10 – This Poem that helped us learn about the history of Columbus Day:

“In fourteen hundred ninety-two
Columbus sailed the ocean blue.
He had three ships and left from Spain;
He sailed through sunshine, wind and rain.
He sailed by night; he sailed by day;
He used the stars to find his way.
A compass also helped him know
How to find the way to go.
Ninety sailors were on board;
Some men worked while others snored.
Then the workers went to sleep;
And others watched the ocean deep.
Day after day they looked for land;
They dreamed of trees and rocks and sand.
October 12 their dream came true,
You never saw a happier crew!
“Indians! Indians!” Columbus cried;
His heart was filled with joyful pride.
But “India” the land was not;
It was the Bahamas, and it was hot.
The Arakawa natives were very nice;
They gave the sailors food and spice.
Columbus sailed on to find some gold
To bring back home, as he’d been told.
He made the trip again and again,
Trading gold to bring to Spain.
The first American? No, not quite.
But Columbus was brave, and he was bright.”
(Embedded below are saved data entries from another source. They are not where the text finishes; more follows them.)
/-- R26, R27: the canonical form is unique. -/
theorem Memory.eq_of_read_eq {size lo : Nat} {m m' : Memory} (h : Memory.wfFrom size lo m = true)
    (h' : Memory.wfFrom size lo m' = true) (hread : ∀ addr, Memory.read m addr = Memory.read m' addr) : m = m' := by
  induction m generalizing lo m' with
  | nil =>
    cases m' with
    | nil => rfl
    | cons c' rest' => exact absurd (hread c'.1).symm (Memory.read_head_ne_zero h')
  | cons c rest ih =>
    obtain ⟨k, v⟩ := c
    cases m' with
    | nil => exact absurd (hread k) (Memory.read_head_ne_zero h)
    | cons c' rest' =>
      obtain ⟨k', v'⟩ := c'
      have hle : k' ≤ k := Memory.head_le_of_read_ne_zero h' (hread k ▸ Memory.read_head_ne_zero h)
      have hge : k ≤ k' := Memory.head_le_of_read_ne_zero h (hread k' ▸ Memory.read_head_ne_zero h')
      obtain rfl : k = k' := Nat.le_antisymm hge hle
      obtain ⟨rfl, htail⟩ := Memory.read_tail_eq h h' hread
      obtain ⟨-, -, -, hm⟩ := (Memory.wfFrom_pair ..).1 h
      obtain ⟨-, -, -, hm'⟩ := (Memory.wfFrom_pair ..).1 h'
      rw [ih hm hm' htail]

/-! ### What one instruction can do -/

/-- R150: a Word whose jump field is 000 never jumps. -/
theorem jumpField_ne_zero_of_taken {w out : Word} (h : jumpTaken (jumpOf w) out = true) : w.extractLsb' 0 3 ≠ 0 := by
  intro hzero
  have hbit : ∀ i, i < 3 → w.getLsbD i = false := fun i hi => by
    simpa [hi] using congrArg (·.getLsbD i) hzero
  have hfield : jumpOf w = ⟨false, false, false⟩ := by
    simp only [jumpOf, hbit 2 (by decide), hbit 1 (by decide), hbit 0 (by decide)]
  simp [hfield, jumpTaken_iff] at h

/-- R301: the record of a RamRead fault of a C-instruction with a = 1 is sound. -/
theorem sound_ramRead (pc : RomIndex) (c : Ctrl) (u : BitVec 2) (d : Dest) (j : Jump) {addr : Word}
    (h : ramValid addr = false) : AddressFault.sound ⟨.ramRead, pc, encodeC true c u d j, addr⟩ = true := by
  have hrange : ramWords ≤ uint addr := by simpa [ramValid] using h
  simp only [AddressFault.sound, class_encodeC, a_encodeC, hrange, decide_true, Bool.and_self]

/-- R301: the record of a RamWrite fault of a C-instruction with dM = 1 is sound. -/
theorem sound_ramWrite (pc : RomIndex) (a : Bool) (c : Ctrl) (u : BitVec 2) {d : Dest} (j : Jump) {addr : Word}
    (hd : d.toM = true) (h : ramValid addr = false) :
    AddressFault.sound ⟨.ramWrite, pc, encodeC a c u d j, addr⟩ = true := by
  have hrange : ramWords ≤ uint addr := by simpa [ramValid] using h
  have hbit : (encodeC a c u d j).getLsbD 3 = true := (congrArg Dest.toM (destOf_encodeC a c u d j)).trans hd
  simp only [AddressFault.sound, class_encodeC, hbit, hrange, decide_true, Bool.and_self]
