-- ==== Sys2Proof/Machine/Flags.lean ====
section
/-! DEFINITION. Status bits and flag words (10_state.md R43 to R45, R47; 41_oscillator.md R186). The
block has no condition codes. -/

namespace Sys2Proof.Machine

/-- `unit[u].init`: the unit has completed an `INIT` since reset (R48, R406). -/
def unitInit (u : UnitId) (s : State) : Bool :=
  match u with
  | .bq => s.bq.init
  | .op => s.op.init
  | .lfo => s.lfo.init
  | .dly => s.dly.init
  | .trs => s.trs.init
  | .trq => s.trq.init
  | .trh => s.trh.init
  | .rvp => s.rvp.init
  | .rvh => s.rvh.init
  | .rvs => s.rvs.init

/-- `INIT_DONE[9:0]`: bit u mirrors unit u's `init` (R43, R48). -/
def initDone (s : State) : BitVec 10 :=
  BitVec.ofBool s.rvs.init ++ BitVec.ofBool s.rvh.init ++ BitVec.ofBool s.rvp.init ++
    BitVec.ofBool s.trh.init ++ BitVec.ofBool s.trq.init ++ BitVec.ofBool s.trs.init ++
    BitVec.ofBool s.dly.init ++ BitVec.ofBool s.lfo.init ++ BitVec.ofBool s.op.init ++
    BitVec.ofBool s.bq.init

/-- `STATUS`: reserved 31:26, `INIT_DONE` 25:16, reserved 15:1, `ERR` 0 (R43, R86). -/
def statusWord (s : State) : Word := 0#6 ++ initDone s ++ 0#15 ++ BitVec.ofBool s.err

/-- `ERRINFO`: `CAUSE` in bits 7:0, bits 31:8 zero (R44). -/
def errinfoWord (s : State) : Word := 0#24 ++ s.cause

/-- An oscillator's flag word, bit 0 EOC and bit 1 EORH (R186). -/
def flagWord (o : Osc) : Word := 0#30 ++ BitVec.ofBool o.eorh ++ BitVec.ofBool o.eoc

end Sys2Proof.Machine
end

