-- ==== Sys2Proof/Machine/Reverb.lean ====
section
/-! DEFINITION. What the three reverbs share (44_reverb.md R270 to R277). -/

namespace Sys2Proof.Machine

/-- The nine parameters an `INIT` loads, each default through its setter's clamp (R9, R290). -/
def rvDefaults (c : Cfg) : Dp RvParams := do
  let mix ← c.clampUnit c.defRvMix
  let decay ← c.clampUnit c.defRvDecay
  let diffusion ← c.clampUnit c.defRvDiffusion
  let predelay ← c.clampUnit c.defRvPredelay
  let inhc ← c.clampUnit c.defRvInputHc
  let tankhc ← c.clampUnit c.defRvTankHc
  pure
    { mix := mix, decay := decay, diffusion := diffusion, predelay := predelay, inhc := inhc,
      tankhc := tankhc, spos := posMap c.defRvModSpeedPos, dpos := posMap c.defRvModDepthPos,
      shpos := posMap c.defRvModShapePos }

/-- The mix law on one channel: `(1 − mix)·in + mix·wet` (R274). -/
def mixLaw (c : Cfg) (mix inp wet : F32) : Dp F32 := do
  let d ← c.sub F32.one mix
  let p ← c.mul d inp
  let q ← c.mul mix wet
  c.add p q

/-- The mono input of the Hall and the Spring, `(inL + inR)·HALF` (R275). -/
def monoInput (c : Cfg) (inL inR : F32) : Dp F32 := do
  let t ← c.add inL inR
  c.mul t F32.half

end Sys2Proof.Machine
end

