-- ==== Sys2Proof/Machine/Spring.lean ====
section
/-! DEFINITION. Unit RVS, the waveguide (46_reverb_spring.md). -/

namespace Sys2Proof.Machine

/-- `g = clamp(decay, 0.0, RVS_DECAY_MAX)` (R354). -/
def springGain (c : Cfg) (decay : F32) : Dp F32 := c.clamp decay F32.zero c.rvsDecayMax

/-- The state after `RVS.INIT` at rate fs (R360). -/
def rvsInitial (c : Cfg) (fs : F32) : Dp RvsUnit := do
  let p ← rvDefaults c
  let g ← springGain c p.decay
  pure
    { init := true, fs := fs, p := p, wg := Line.zero, da0 := Line.zero, da1 := Line.zero,
      da2 := Line.zero, da3 := Line.zero, z := F32.zero, g := g }

/-- The wet sum of the loop output and the two taps (R355). -/
def springWet (c : Cfg) (y t1 t2 : F32) : Dp F32 := do
  let a1 ← c.mul (c.rvsTapGain 0) t1
  let s ← c.add y a1
  let a2 ← c.mul (c.rvsTapGain 1) t2
  let s ← c.add s a2
  c.mul s c.rvsOutGain

/-- One sample of the Spring, in the order of R350 (R361). -/
def rvsStep (c : Cfg) (u : RvsUnit) (inL inR : F32) : Dp (RvsUnit × F32 × F32) := do
  let x ← monoInput c inL inR
  let e ← c.mul c.rvsDrive x
  let (v0, da0) ← allpass c (c.rvsApLen 0) u.da0 (c.rvsApCoef 0) (c.tanh e)
  let (v1, da1) ← allpass c (c.rvsApLen 1) u.da1 (c.rvsApCoef 1) v0
  let (v2, da2) ← allpass c (c.rvsApLen 2) u.da2 (c.rvsApCoef 2) v1
  let (v, da3) ← allpass c (c.rvsApLen 3) u.da3 (c.rvsApCoef 3) v2
  let y := u.wg.hist (c.rvsLen + 1) c.rvsLen
  let t1 := u.wg.hist (c.rvsLen + 1) (c.rvsTap 0)
  let t2 := u.wg.hist (c.rvsLen + 1) (c.rvsTap 1)
  let zf ← lp1 c u.z c.rvsDampCoef y
  let r ← c.mul u.g zf
  let b ← c.add v r
  let wet ← springWet c y t1 t2
  let outL ← mixLaw c u.p.mix inL wet
  let outR ← mixLaw c u.p.mix inR wet
  pure
    ({ u with
        wg := u.wg.push (c.rvsLen + 1) b, da0 := da0, da1 := da1, da2 := da2, da3 := da3, z := zf },
      outL, outR)

/-- `RVS.INIT` (R360). -/
def execRvsInit (s : State) : Host.Outcome State Fault Refusal :=
  checked .rvsInit s <| initialise .rvsInit s fun fs => do
    let u ← rvsInitial Config.cfg fs
    pure { s with rvs := u }

/-- `RVS.PROCESS` (R361). -/
def execRvsProcess (s : State) : Host.Outcome State Fault Refusal :=
  checked .rvsProcess s <| perform s do
    let (u, l, r) ← rvsStep Config.cfg s.rvs s.f0 s.f1
    pure (({ s with rvs := u } : State).respond l r)

/-- `RVS.CLEAR` (R276, R362): the parameters and `g` are kept. -/
def execRvsClear (s : State) : Host.Outcome State Fault Refusal :=
  checked .rvsClear s <| perform s <| pure
    { s with
      rvs := { s.rvs with
        wg := Line.zero, da0 := Line.zero, da1 := Line.zero, da2 := Line.zero, da3 := Line.zero,
        z := F32.zero } }

/-- `RVS.SET_MIX` (R363). -/
def execRvsSetMix (s : State) : Host.Outcome State Fault Refusal :=
  checked .rvsSetMix s <| perform s do
    let v ← Config.cfg.clampUnit s.f0
    pure { s with rvs := { s.rvs with p := { s.rvs.p with mix := v } } }

/-- `RVS.SET_DECAY` (R364). -/
def execRvsSetDecay (s : State) : Host.Outcome State Fault Refusal :=
  checked .rvsSetDecay s <| perform s do
    let v ← Config.cfg.clampUnit s.f0
    let g ← springGain Config.cfg v
    pure { s with rvs := { s.rvs with p := { s.rvs.p with decay := v }, g := g } }

/-- `RVS.SET_DIFFUSION` (R365): an ignored setter, which stores its clamped value (R271, R277). -/
def execRvsSetDiffusion (s : State) : Host.Outcome State Fault Refusal :=
  checked .rvsSetDiffusion s <| perform s do
    let v ← Config.cfg.clampUnit s.f0
    pure { s with rvs := { s.rvs with p := { s.rvs.p with diffusion := v } } }

/-- `RVS.SET_PREDELAY` (R366): an ignored setter, which stores its clamped value (R271, R277). -/
def execRvsSetPredelay (s : State) : Host.Outcome State Fault Refusal :=
  checked .rvsSetPredelay s <| perform s do
    let v ← Config.cfg.clampUnit s.f0
    pure { s with rvs := { s.rvs with p := { s.rvs.p with predelay := v } } }

/-- `RVS.SET_INPUT_HIGHCUT` (R367): an ignored setter, which stores its clamped value (R271, R277). -/
def execRvsSetInputHighcut (s : State) : Host.Outcome State Fault Refusal :=
  checked .rvsSetInputHighcut s <| perform s do
    let v ← Config.cfg.clampUnit s.f0
    pure { s with rvs := { s.rvs with p := { s.rvs.p with inhc := v } } }

/-- `RVS.SET_TANK_HIGHCUT` (R368): an ignored setter, which stores its clamped value (R271, R277). -/
def execRvsSetTankHighcut (s : State) : Host.Outcome State Fault Refusal :=
  checked .rvsSetTankHighcut s <| perform s do
    let v ← Config.cfg.clampUnit s.f0
    pure { s with rvs := { s.rvs with p := { s.rvs.p with tankhc := v } } }

/-- `RVS.SET_TANK_MOD_SPEED` (R369): an ignored setter with a u32 operand (R271, R277). -/
def execRvsSetTankModSpeed (s : State) : Host.Outcome State Fault Refusal :=
  checked .rvsSetTankModSpeed s <| perform s <| pure
    { s with rvs := { s.rvs with p := { s.rvs.p with spos := posMap s.arg0.toNat } } }

/-- `RVS.SET_TANK_MOD_DEPTH` (R370): an ignored setter with a u32 operand (R271, R277). -/
def execRvsSetTankModDepth (s : State) : Host.Outcome State Fault Refusal :=
  checked .rvsSetTankModDepth s <| perform s <| pure
    { s with rvs := { s.rvs with p := { s.rvs.p with dpos := posMap s.arg0.toNat } } }

/-- `RVS.SET_TANK_MOD_SHAPE` (R371): an ignored setter with a u32 operand (R271, R277). -/
def execRvsSetTankModShape (s : State) : Host.Outcome State Fault Refusal :=
  checked .rvsSetTankModShape s <| perform s <| pure
    { s with rvs := { s.rvs with p := { s.rvs.p with shpos := posMap s.arg0.toNat } } }

end Sys2Proof.Machine
end

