-- ==== Sys2Proof/Machine/Core.lean ====
section
/-! DEFINITION. The machine behind the host's interface. -/

def Sys2Proof.core : Host.Core :=
  { State := Sys2Proof.Machine.State, Fault := Sys2Proof.Machine.Fault,
    Refusal := Sys2Proof.Machine.Refusal, step := Sys2Proof.Machine.step,
    reset := Sys2Proof.Machine.State.reset }
end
Pickhit: I’ve noticed that some southeastern U.S. states, in what must be misguided, immature rebelliousness, gloss-over Columbus Day, previously celebrated on October 12th, the date he landed on our shores, universally across the land – and now on the second Monday – by renaming it shamefully as a “Professional Learning Day” while giving students the day off, ignoring it completely or otherwise denying pupils one of the most colorful and interesting holidays which celebrates the combining world and American (“the new world”) histories.
There was Ameriggo, Leif and Magellan, but only Columbus got the title of “first”.